Atkins and Commissioner Kathleen Casey, who voted against the Stoneridge recommendation, said the liability standards detailed in the agency’s brief were too vague. "It's important to have a test that draws a clear line," Atkins noted.
Meanwhile, several Republicans denounced the SEC's recommendation. Rep. Richard Baker of Louisiana said the agency’s position is a “clear and present danger” to U.S. capital markets. Rep. Tom Price of Georgia warned of "settlement extortion" by plaintiffs' lawyers, noting that there have been $43 billion in securities settlements in the past decade.
Rep. Ed Royce of California cited the concerns about frivolous litigation raised in a report by U.S. Senator Charles Schumer and New York Mayor Michael Bloomberg. Royce and 15 other Republican lawmakers have asked the SEC to prepare a report on the costs and benefits of securities lawsuits.
In a June 22 letter, the lawmakers asked the agency to examine settlements and detail the transaction costs--including attorneys’ fees--that decrease the value of shareholders' investments. The letter also asked the SEC to address if there are sufficient legal protections to deter “professional plaintiffs,” and whether there is a need for a "pay-for-play" ban on political contributions by plaintiffs’ lawyers to government officials who oversee public pension funds. Finally, the SEC was asked to recommend whether private settlements should be coordinated with Fair Fund distributions by the agency.

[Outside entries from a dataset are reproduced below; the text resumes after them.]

-- ==== Sys2Proof/Machine/Dram.lean ====
section
/-! DEFINITION. The commands of the chapter "DRAM Subsystem" (R406 to R425). -/

namespace Sys2Proof.Machine

/-- REFRESH_DUE (R413, R414): postponed while requests wait for the bank, up to four times. -/
def execRefreshDue (sub : Fin 32) (rank : Fin 2) (bankGroup : Fin 8) (bank : Fin 4) (busy : Bool) (s : State) :
    Host.Outcome State Fault Refusal :=
  s.run fun d =>
    let p : DramPlace := { ch := sub.val / 2, sub := sub.val % 2, rk := rank.val, bg := bankGroup.val, ba := bank.val, row := 0,
                           col := 0 }
    let b := d.bankAt p
    if busy ∧ b.postponed < 4 then d.setBank p { b with postponed := b.postponed + 1 } else d.refreshBank p

/-- DRAM_TEMP_READ (R413). -/
def execDramTempRead (channel : Fin 16) (celsius : Int) (s : State) : Host.Outcome State Fault Refusal :=
  s.run fun d => { d with dmc := { d.dmc with temp := Tab.set d.dmc.temp channel.val celsius } }

/-- DRAM_GRANT (R410 to R412): a frozen channel holds its queues. DESIGN CHOICE (log 77). -/
def execDramGrant (sub : Fin 32) (arrivals : List DramReq) (s : State) : Host.Outcome State Fault Refusal :=
  s.run fun d =>
    let k := sub.val
    let d1 := d.dramArrive k arrivals
    if d1.chOffline (k / 2) then d1 else d1.dramGrant k

/-- The corrections of a device in the last 24 h. -/
def Dev.recent (d : Dev) (ch k : Nat) : List Nat :=
  (Tab.get d.dmc.corrections (ch, k) []).filter fun t => decide (d.now < t + 86400000000000000)

/-- CE_WRITEBACK (R418). DEDUCED (log 78). -/
def execCeWriteback (sub : Fin 32) (rank : Fin 2) (device : Fin 5) (codewords : BitVec 2) (s : State) :
    Host.Outcome State Fault Refusal :=
  s.run fun d =>
    let ch := sub.val / 2
    let k := 10 * (sub.val % 2) + 5 * rank.val + device.val
    let n := max 1 codewords.toNat
    let here := fun (f : EccFix) => let p := d.dramPlace f.addr
      f.device == device.val && p.ch == ch && p.sub == sub.val % 2 && p.rk == rank.val
    let d0 := match d.dmc.fixes.find? here with
      | some f => { d with dmc := { d.dmc with fixes := d.dmc.fixes.filter fun x => !(x.addr == f.addr && here x) } }.accessRow (d.dramPlace f.addr) true 1 false
      | none => d
    let xs := List.replicate n d0.now ++ d0.recent ch k
    let d1 := { d0 with dmc := { d0.dmc with corrections := Tab.set d0.dmc.corrections (ch, k) xs } }
    let d2 := (d1.add32 .dmcCeCount ch n).put .dmcCeDev (20 * ch + k) (min (2 ^ 32 - 1) xs.length)
    let told := (Tab.find d.dmc.told (ch, k)).any fun t => decide (d.now < t + 86400000000000000)
    if d2.fld .dmcCeThr 0 0 24 < xs.length ∧ !told then
      (({ d2 with dmc := { d2.dmc with told := Tab.set d2.dmc.told (ch, k) d2.now } }).event .dmcEvent 0 2).raise .dmcCeDevice ch
    else d2

/-- DRAM_FREEZE (R421). -/
def execDramFreeze (addr : BitVec 64) (cause : Fin 3) (command : Byte) (requester : Fin 9) (syndrome : List Word)
    (s : State) : Host.Outcome State Fault Refusal :=
  s.run fun d =>
    let ch := (d.dramPlace addr.toNat).ch
    if d.chOffline ch then d
    else
      let d1 := if cause.val = 0 then d.count .dmcUeCount ch else d
      (d1.capture addr.toNat command.toNat requester.val (syndrome.map BitVec.toNat)).freeze ch (cause.val + 1)

/-- GROUP_RESET (R422, R425, R435): a cue sequence resets a group that is frozen or offline. -/
def execGroupReset (req : Fin 5) (group : Fin 4) (s : State) : Host.Outcome State Fault Refusal :=
  s.run fun d =>
    let g := group.val
    if d.inTransit .group g then d.refuse req.val .transit
    else if !d.chOffline (4 * g) then d.refuse req.val .dmcBusy
    else d.cueRequest (.groupReset g)

/-- RETRAIN_SLICE (R424): the candidate with the wider of the narrower eyes stands. -/
def execRetrainSlice (channel : Fin 16) (readEye writeEye : Byte) (s : State) : Host.Outcome State Fault Refusal :=
  s.run fun d =>
    let ch := channel.val
    let new := (readEye.toNat, writeEye.toNat)
    let d1 := d.setBit .dmcStatus ch 28 true
    let best := match Tab.find d1.dmc.best ch with
      | some b => if min b.1 b.2 < min new.1 new.2 then new else b
      | none => new
    { d1 with dmc := { d1.dmc with best := Tab.set d1.dmc.best ch best } }

/-- The outcome of retraining on one channel (Table 16.5). -/
def Dev.retrained (d : Dev) (ch : Nat) (old : Nat × Nat) : Dev :=
  let least := d.fld .dmcTrainMin 0 0 6
  let good := fun (e : Nat × Nat) => decide (least ≤ e.1) && decide (least ≤ e.2)
  let d1 := d.setBit .dmcStatus ch 28 false
  let d2 := { d1 with dmc := { d1.dmc with best := Tab.erase d1.dmc.best ch } }
  match (Tab.find d.dmc.best ch).filter good with
  | some e => ((d2.count .dmcRetrains ch).put .dmcMargin ch (e.1 <<< 8 + e.2)).setBit .dmcStatus ch 29 false
  | none =>
    let d3 := d2.put .dmcMargin ch (old.1 <<< 8 + old.2)
    if good old then ((d3.setBit .dmcStatus ch 29 true).event .dmcEvent 0 3).raise .dmcTrainKept ch else d3.freeze ch 4

/-- RETRAIN_DONE (R424, Table 16.5). DEDUCED (log 79). -/
def execRetrainDone (group : Fin 4) (old : List (Byte × Byte)) (s : State) : Host.Outcome State Fault Refusal :=
  s.run fun d =>
    let g := group.val
    let d1 := { d with dmc := { d.dmc with trainTj := Tab.set d.dmc.trainTj g (d.fld .pwrStatus 0 0 11) } }
    d1.each (List.range 4) fun d i =>
      let o := (old.map fun x => (x.1.toNat, x.2.toNat)).getD i (0, 0)
      if d.chOffline (4 * g + i) then d.setBit .dmcStatus (4 * g + i) 28 false else d.retrained (4 * g + i) o

/-- DMC_PRIO_WRITE (R411): FETCH and SUBST are fixed. -/
def execDmcPrioWrite (requester : Fin 9) (prio : BitVec 3) (s : State) : Host.Outcome State Fault Refusal :=
  s.run fun d => if requester.val < 2 then d else d.put .dmcPrio requester.val prio.toNat

end Sys2Proof.Machine
end

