-- ==== Sys2Proof/Machine/Lanes.lean ====
section
/-! DEFINITION. The commands of the chapter "Serial Lanes" (R385 to R405). -/

namespace Sys2Proof.Machine

/-! ### Bring-up and loss (R392 to R394, R402) -/

/-- LANE_SIGNAL_DETECT (R392). -/
def execLaneSignalDetect (lane : Fin 1024) (s : State) : Host.Outcome State Fault Refusal :=
  s.run fun d => d.laneSignal lane.val

/-- LANE_STAGE_DONE (R392): a lane that is not in its port's training set waits. DEDUCED (log 73). -/
def execLaneStageDone (lane : Fin 1024) (ctle : BitVec 4) (taps : List (BitVec 6)) (width height : BitVec 8) (s : State) :
    Host.Outcome State Fault Refusal :=
  s.run fun d =>
    if (d.trainers lane.val).contains lane.val then
      d.stageDone lane.val ctle.toNat (taps.map BitVec.toNat) width.toNat height.toNat
    else d

/-- LANE_STAGE_TIMEOUT (R392, R402). DESIGN CHOICE (log 8). -/
def execLaneStageTimeout (lane : Fin 1024) (s : State) : Host.Outcome State Fault Refusal :=
  s.run fun d => if 2 ≤ d.laneSt lane.val ∧ d.laneSt lane.val ≤ 8 then d.stageFail lane.val else d

/-- BLOCK_LOCK_LOSS (R393): 16 invalid headers among 64 successive ones lose block lock, and are discarded blocks.
DEDUCED (log 43). -/
def execBlockLockLoss (lane : Fin 1024) (headers : Vector Byte 64) (s : State) : Host.Outcome State Fault Refusal :=
  s.run fun d =>
    let l := lane.val
    let hs := headers.toList.map BitVec.toNat
    if d.laneSt l ≠ 9 ∨ (hs.filter fun h => !headerValid h).length < 16 then d
    else
      let d1 := (d.setLane l { d.lane l with blockLoss := (d.lane l).blockLoss + 1 }).judgeHeaders (hs.map fun h => (l, h))
      (d1.raise .lneDown l).laneFail l

/-- LANE_LOS (R393, R396): an idle that a sleep block announced is no loss. -/
def execLaneLos (lane : Fin 1024) (s : State) : Host.Outcome State Fault Refusal :=
  s.run fun d =>
    let l := lane.val
    if d.laneSt l ≠ 9 ∨ d.bit .lneStatus l 26 then d
    else (((d.setLane l { d.lane l with los := (d.lane l).los + 1 }).event .lneEvent l 2).raise .lneDown l).laneFail l

/-- Lanes in use of a native port, in order of logical lane (R174). -/
def Dev.lanesInUse (d : Dev) (g : LaneGroup) : List Nat :=
  match g with
  | .head n => d.linkLanes n
  | .camera c => d.camUsed c
  | g => g.lanes

/-- The alignment block of a lane is missing or wrong at one position (R176): what was received there is its header and its
words 0 and 1. -/
def Dev.markerMissed (d : Dev) (l : Nat) (b : Option (Byte × Word × Word)) : Bool :=
  let use := d.lanesInUse (laneGroup l)
  match b with
  | none => true
  | some x => !markerRight { header := x.1.toNat, words := [x.2.1.toNat, x.2.2.toNat] } (use.idxOf l) use.length

/-- ALIGNMENT_MARKER_LOST (R176, R393): missing or wrong at two successive positions, the lane is lost to the lane layer. -/
def execAlignmentMarkerLost (lane : Fin 1024) (first second : Option (Byte × Word × Word)) (s : State) :
    Host.Outcome State Fault Refusal :=
  s.run fun d =>
    let l := lane.val
    if d.laneSt l ≠ 9 ∨ !(laneGroup l).native ∨ !d.markerMissed l first ∨ !d.markerMissed l second then d
    else (d.raise .lneDown l).laneFail l

/-- LANE_SIGNAL_RETURN (R393). -/
def execLaneSignalReturn (lane : Fin 1024) (s : State) : Host.Outcome State Fault Refusal :=
  s.run fun d => if d.laneSt lane.val = 9 ∧ !d.bit .lneStatus lane.val 26 then d.count .lneLosCount lane.val else d

/-- A native lane in service must be retrained (R394, R403). -/
def Dev.askRetrain (d : Dev) (l : Nat) : Dev :=
  if (laneGroup l).native ∧ d.groupUp (laneGroup l) ∧ !d.laneMarked l then d.laneFail l else d

/-- LANE_BLOCK_ERR_RETRAIN (R394). DEDUCED (log 43). -/
def execLaneBlockErrRetrain (lane : Fin 1024) (s : State) : Host.Outcome State Fault Refusal :=
  s.run fun d => if d.laneSt lane.val = 9 then d.askRetrain lane.val else d

/-- RETRAIN (R394, R403): ignored on a lane of a port that is not up. -/
def execLaneRetrain (lane : Fin 1024) (s : State) : Host.Outcome State Fault Refusal :=
  s.run fun d => d.askRetrain lane.val

/-- REVIVE (R402, R403). -/
def execLaneRevive (lane : Fin 1024) (s : State) : Host.Outcome State Fault Refusal := s.run fun d => d.unmark lane.val

/-- LANE_RAIL (R395): the next margin scan pass takes the lane first. -/
def execLaneRail (lane : Fin 1024) (tap : Fin 13) (s : State) : Host.Outcome State Fault Refusal :=
  s.run fun d =>
    let l := lane.val
    let _ := tap
    if d.laneSt l ≠ 9 ∨ d.bit .lneStatus l 26 then d
    else
      let d1 := (d.event .lneEvent l 5).raise .lneRail l
      if d1.lne.ahead.contains l then d1 else { d1 with lne := { d1.lne with ahead := d1.lne.ahead ++ [l] } }

/-! ### Sleep (R396, R397) -/

/-- UP_AWAKE of a head port follows its reference lane (Table 7.15). -/
def Dev.noteAwake (d : Dev) (l : Nat) (b : Bool) : Dev :=
  match laneGroup l with
  | .head n => if (d.goodOf (.head n)).head? = some l then d.setBit .linkStatus n 22 b else d
  | _ => d

/-- SLEEP_BLOCK (R396): the receiver holds its CDR frequency, CTLE and taps. -/
def execSleepBlock (lane : Fin 1024) (s : State) : Host.Outcome State Fault Refusal :=
  s.run fun d =>
    let l := lane.val
    if d.laneSt l = 9 ∧ (laneGroup l).native then (d.setBit .lneStatus l 26 true).noteAwake l false else d

/-- LANE_WAKE (R397). -/
def execLaneWake (lane : Fin 1024) (s : State) : Host.Outcome State Fault Refusal :=
  s.run fun d =>
    let l := lane.val
    if d.laneSt l = 9 ∧ d.bit .lneStatus l 26 then ((d.setBit .lneStatus l 26 false).count .lneWakes l).noteAwake l true else d

/-! ### Reference clocks (R388, R389) -/

/-- REF_SEL of a cluster lets it use REFA (false) or REFB. -/
def Dev.refAllowed (d : Dev) (c : Nat) (refB : Bool) : Bool :=
  let sel := d.cfg .refSel c
  sel == 0 || sel == (if refB then 2 else 1)

/-- REFA_OK and REFB_OK. -/
def Dev.refOk (d : Dev) (refB : Bool) : Bool := d.bit .lneGlbStatus 0 (if refB then 2 else 3)
def Dev.setRefOk (d : Dev) (refB b : Bool) : Dev := d.setBit .lneGlbStatus 0 (if refB then 2 else 3) b

/-- The reference of a cluster and of its lanes. -/
def Dev.setRef (d : Dev) (c : Nat) (refB : Bool) : Dev :=
  (d.setBit .cluStatus c 30 refB).each (clusterLanes c) fun d l => d.setBit .lneStatus l 24 refB

/-- A cluster switches (R388, R403): lanes in bring-up start again at stage 2, with no failure counted. -/
def Dev.refSwitch (d : Dev) (c : Nat) (refB : Bool) : Dev :=
  let d1 := ((d.setRef c refB).count .cluRefSwitches c).event .lneGlbEvent 0 2
  (d1.each (clusterLanes c) fun d l =>
    let d2 := d.event .lneEvent l 6
    if 3 ≤ d2.laneSt l ∧ d2.laneSt l ≤ 8 then (d2.setLaneSt l 2).setBit .lneStatus l 0 false else d2).raise .lneRef c

/-- REF_BAD (R388, R389): clusters on the reference switch, or hold over. DEDUCED (log 75). -/
def execRefBad (refB : Bool) (s : State) : Host.Outcome State Fault Refusal :=
  s.run fun d =>
    let d1 := d.setRefOk refB false
    d1.each (refClusters.filter fun c => d1.bit .cluStatus c 31 && !d1.bit .cluStatus c 29 && d1.bit .cluStatus c 30 == refB)
      fun d c => if d.cfg .refSel c = 0 ∧ d.refOk (!refB) then d.refSwitch c (!refB) else d.setBit .cluStatus c 29 true

/-- REF_RETURN (R388): clusters with REF_SEL = 0 move back to REFA. DEDUCED (log 75). -/
def execRefReturn (s : State) : Host.Outcome State Fault Refusal :=
  s.run fun d =>
    if !d.refOk false then d
    else d.each (refClusters.filter fun c => d.cfg .refSel c == 0 && d.bit .cluStatus c 31 && d.bit .cluStatus c 30)
      fun d c => d.setRef c false

/-- REFERENCE_GOOD (R389): clusters in holdover lock to it and no lane leaves UP; lanes that went OFF go to DEEP. -/
def execReferenceGood (refB : Bool) (s : State) : Host.Outcome State Fault Refusal :=
  s.run fun d =>
    let d1 := d.setRefOk refB true
    d1.each (refClusters.filter fun c => d1.refAllowed c refB) fun d c =>
      if d.bit .cluStatus c 29 then (d.setRef c refB).setBit .cluStatus c 29 false
      else if d.bit .cluStatus c 31 then d
      else
        let d2 := (d.setRef c refB).setBit .cluStatus c 31 true
        let d3 := { d2 with lne := { d2.lne with noRef := d2.lne.noRef.filter fun x => x != c } }
        d3.each (clusterLanes c) fun d l => if d.laneSt l = 0 then d.laneDeep l else d

/-- Ports with lanes in a cluster. -/
def clusterGroups (c : Nat) : List LaneGroup := ((clusterLanes c).map laneGroup).eraseDups

/-- REF_HOLDOVER_END (R389): the lanes of the clusters in holdover go OFF and their ports DOWN. DEDUCED (log 75). -/
def execRefHoldoverEnd (s : State) : Host.Outcome State Fault Refusal :=
  s.run fun d =>
    let cs := refClusters.filter fun c => d.bit .cluStatus c 29
    if cs.isEmpty then d
    else
      let d1 := d.each cs fun d c =>
        let d2 := (d.setBit .cluStatus c 29 false).setBit .cluStatus c 31 false
        let d3 := { d2 with lne := { d2.lne with noRef := d2.lne.noRef ++ [c] } }
        ((clusterGroups c).foldl (fun d g => d.groupDown g) d3).each (clusterLanes c) fun d l => d.setLaneSt l 0
      ((d1.event .lneGlbEvent 0 3).raise .lneRefLost 0).laneSurrender

/-! ### Test patterns and injection (R399, R400) -/

/-- Why a write of TEST is refused (R399). -/
def Dev.testBusy (d : Dev) (l : Nat) : Bool :=
  match laneGroup l with
  | .ethernet p => d.bit .epCtrl p 0
  | .pcie => d.hst.linkUp
  | g => d.groupUp g && !d.laneMarked l

/-- Bits at a lane's rate since an instant. -/
def Dev.bitsSince (d : Dev) (l t : Nat) : Nat := (d.now - t) * d.get .lneRateKbps l / 1000000000

/-- PRBS_BITS as it stands (R399). -/
def Dev.prbsBits (d : Dev) (l : Nat) : Nat :=
  min (2 ^ 64 - 1) (d.get .lnePrbsBits l + (((d.lane l).lockAt.map fun t => d.bitsSince l t).getD 0))

/-- INJ_COUNT as it stands: periodic injection inverts one bit every INJ_INTERVAL (R400). -/
def Dev.injCount (d : Dev) (l : Nat) : Nat :=
  let n := match (d.lane l).injectAt with
    | some t => if d.fld .lneInjCtrl l 0 28 = 0 then 0 else d.bitsSince l t / d.fld .lneInjCtrl l 0 28
    | none => 0
  satAdd 32 (d.get .lneInjCount l) n

/-- The checker counts no further. -/
def Dev.prbsStop (d : Dev) (l : Nat) : Dev :=
  ((d.put .lnePrbsBits l (d.prbsBits l)).setLane l { d.lane l with lockAt := none }).setBit .lneStatus l 1 false

/-- Periodic injection ends. -/
def Dev.injStop (d : Dev) (l : Nat) : Dev :=
  (d.put .lneInjCount l (d.injCount l)).setLane l { d.lane l with injectAt := none }

/-- TEST (R399): into TEST, or back to DEEP with bring-up of the port run again. DEDUCED (log 14). -/
def execLaneTest (req : Fin 5) (lane : Fin 1024) (on : Bool) (s : State) : Host.Outcome State Fault Refusal :=
  s.run fun d =>
    let l := lane.val
    let g := laneGroup l
    if on then
      if d.laneSt l = 10 then d
      else if d.testBusy l then d.refuse req.val .lneBusy
      else
        let d1 := if 2 ≤ d.laneSt l then d.groupAnew g else d
        ((d1.setLaneSt l 10).setGood l false).setBit .lneCtrl l 0 true
    else if d.laneSt l ≠ 10 then d
    else
      let d1 := ((d.prbsStop l).injStop l).setFld .lneCtrl l 0 4 0
      ((d1.setLaneSt l 1).laneDeep l).groupAnew g

/-- PRBS_CHECKER_LOCK (R399). -/
def execPrbsCheckerLock (lane : Fin 1024) (s : State) : Host.Outcome State Fault Refusal :=
  s.run fun d =>
    let l := lane.val
    if d.laneSt l ≠ 10 ∨ !d.bit .lnePrbsCtrl l 31 ∨ d.bit .lneStatus l 1 then d
    else (d.setLane l { d.lane l with lockAt := some d.now }).setBit .lneStatus l 1 true

/-- PRBS_CHECKER_LOCK_LOSS (R399). -/
def execPrbsCheckerLockLoss (lane : Fin 1024) (errors : Nat) (s : State) : Host.Outcome State Fault Refusal :=
  s.run fun d =>
    let l := lane.val
    if !d.bit .lneStatus l 1 then d
    else ((d.put .lnePrbsErr l (min (2 ^ 64 - 1) (d.get .lnePrbsErr l + errors))).prbsStop l).count .lneLockLoss l

/-- The port of a lane is in FIRING (R400). -/
def Dev.laneFiring (d : Dev) (l : Nat) : Bool :=
  match laneGroup l with
  | .head n => d.portFiring n
  | _ => false

/-- INJ_CTRL_WRITE (R400, R405): modes 0 to 2 act in TEST, modes 3 and 4 on a native lane in service. DEDUCED (log 76).
-/
def execInjCtrlWrite (req : Fin 5) (lane : Fin 1024) (value : Word) (s : State) : Host.Outcome State Fault Refusal :=
  s.run fun d =>
    let l := lane.val
    let v := value.toNat
    let mode := bits v 28 3
    if d.laneSt l = 10 then
      let d1 := (d.injStop l).put .lneInjCtrl l v
      if !bitOf v 31 then d1
      else if mode = 0 then d1.count .lneInjCount l
      else if mode = 1 then d1.setLane l { d1.lane l with injectAt := some d1.now }
      else if mode = 2 then d1.add32 .lneInjCount l (bits v 0 8)
      else d1
    else if (mode = 3 ∨ mode = 4) ∧ (laneGroup l).native then
      if d.laneFiring l then d.refuse req.val .lneFiring
      else
        let d1 := d.put .lneInjCtrl l v
        let use := d1.lanesInUse (laneGroup l)
        if bitOf v 31 ∧ d1.groupUp (laneGroup l) ∧ use.contains l then
          (d1.txInject (l / 4) (use.idxOf l) (mode == 4)).count .lneInjCount l
        else d1
    else d

/-! ### Margin scans (R401) -/

/-- MARGIN_SCAN_DONE (R401): a lane that sleeps or has left UP is skipped. -/
def execMarginScanDone (lane : Fin 1024) (eye : Option (BitVec 8 × BitVec 8)) (s : State) :
    Host.Outcome State Fault Refusal :=
  s.run fun d =>
    let l := lane.val
    match eye, d.laneSt l == 9 && !d.bit .lneStatus l 26 with
    | some (w, h), true =>
      let d0 := { d with lne := { d.lne with ahead := d.lne.ahead.filter fun x => x != l } }
      let d1 := d0.setEye l w.toNat h.toNat
      let d2 := if d1.eyeBelow .marginWarn w.toNat h.toNat then (d1.event .lneEvent l 3).raise .lneMargin l else d1
      if d2.eyeBelow .marginFail w.toNat h.toNat then (d2.event .lneEvent l 4).askRetrain l else d2
    | _, _ => d.count .lneScanSkip l

/-- SCAN_NOW (R401): task 2 is due at once. -/
def execScanNow (s : State) : Host.Outcome State Fault Refusal :=
  s.run fun d => d.taskDue 2 (d.taskDeadlineAt 2 false 0)

/-! ### Ethernet lanes -/

/-- ETH_LINK_RETRY (R402, Table 15.4): the lanes of a port or sub-port that is down are tried again. -/
def execEthLinkRetry (ep : Fin 20) (sub : Fin 4) (s : State) : Host.Outcome State Fault Refusal :=
  s.run fun d =>
    let p := ep.val
    let split := d.bit .epCtrl p 1
    let up := if split then d.bit .epStatus p (28 + sub.val) else d.bit .epStatus p 28
    if up then d
    else
      let ls := if split then [864 + 4 * p + sub.val] else (LaneGroup.ethernet p).lanes
      d.each ls fun d l => ((d.unmark l).laneDeep l).setGood l false

end Sys2Proof.Machine
end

Royce asked the SEC to complete that report by the end of the year. Cox said the agency would produce the report, and he appeared receptive to the suggested pay-for-play ban.
Cox was asked by several Democrats about whether the SEC was considering a proposal to allow companies to mandate the arbitration of investors' claims. In response, Cox said, "we have no pending proposal" to do so, repeating comments that he made to a Senate panel in May.
*This article originally ran in the June 28 edition of Governance Weekly.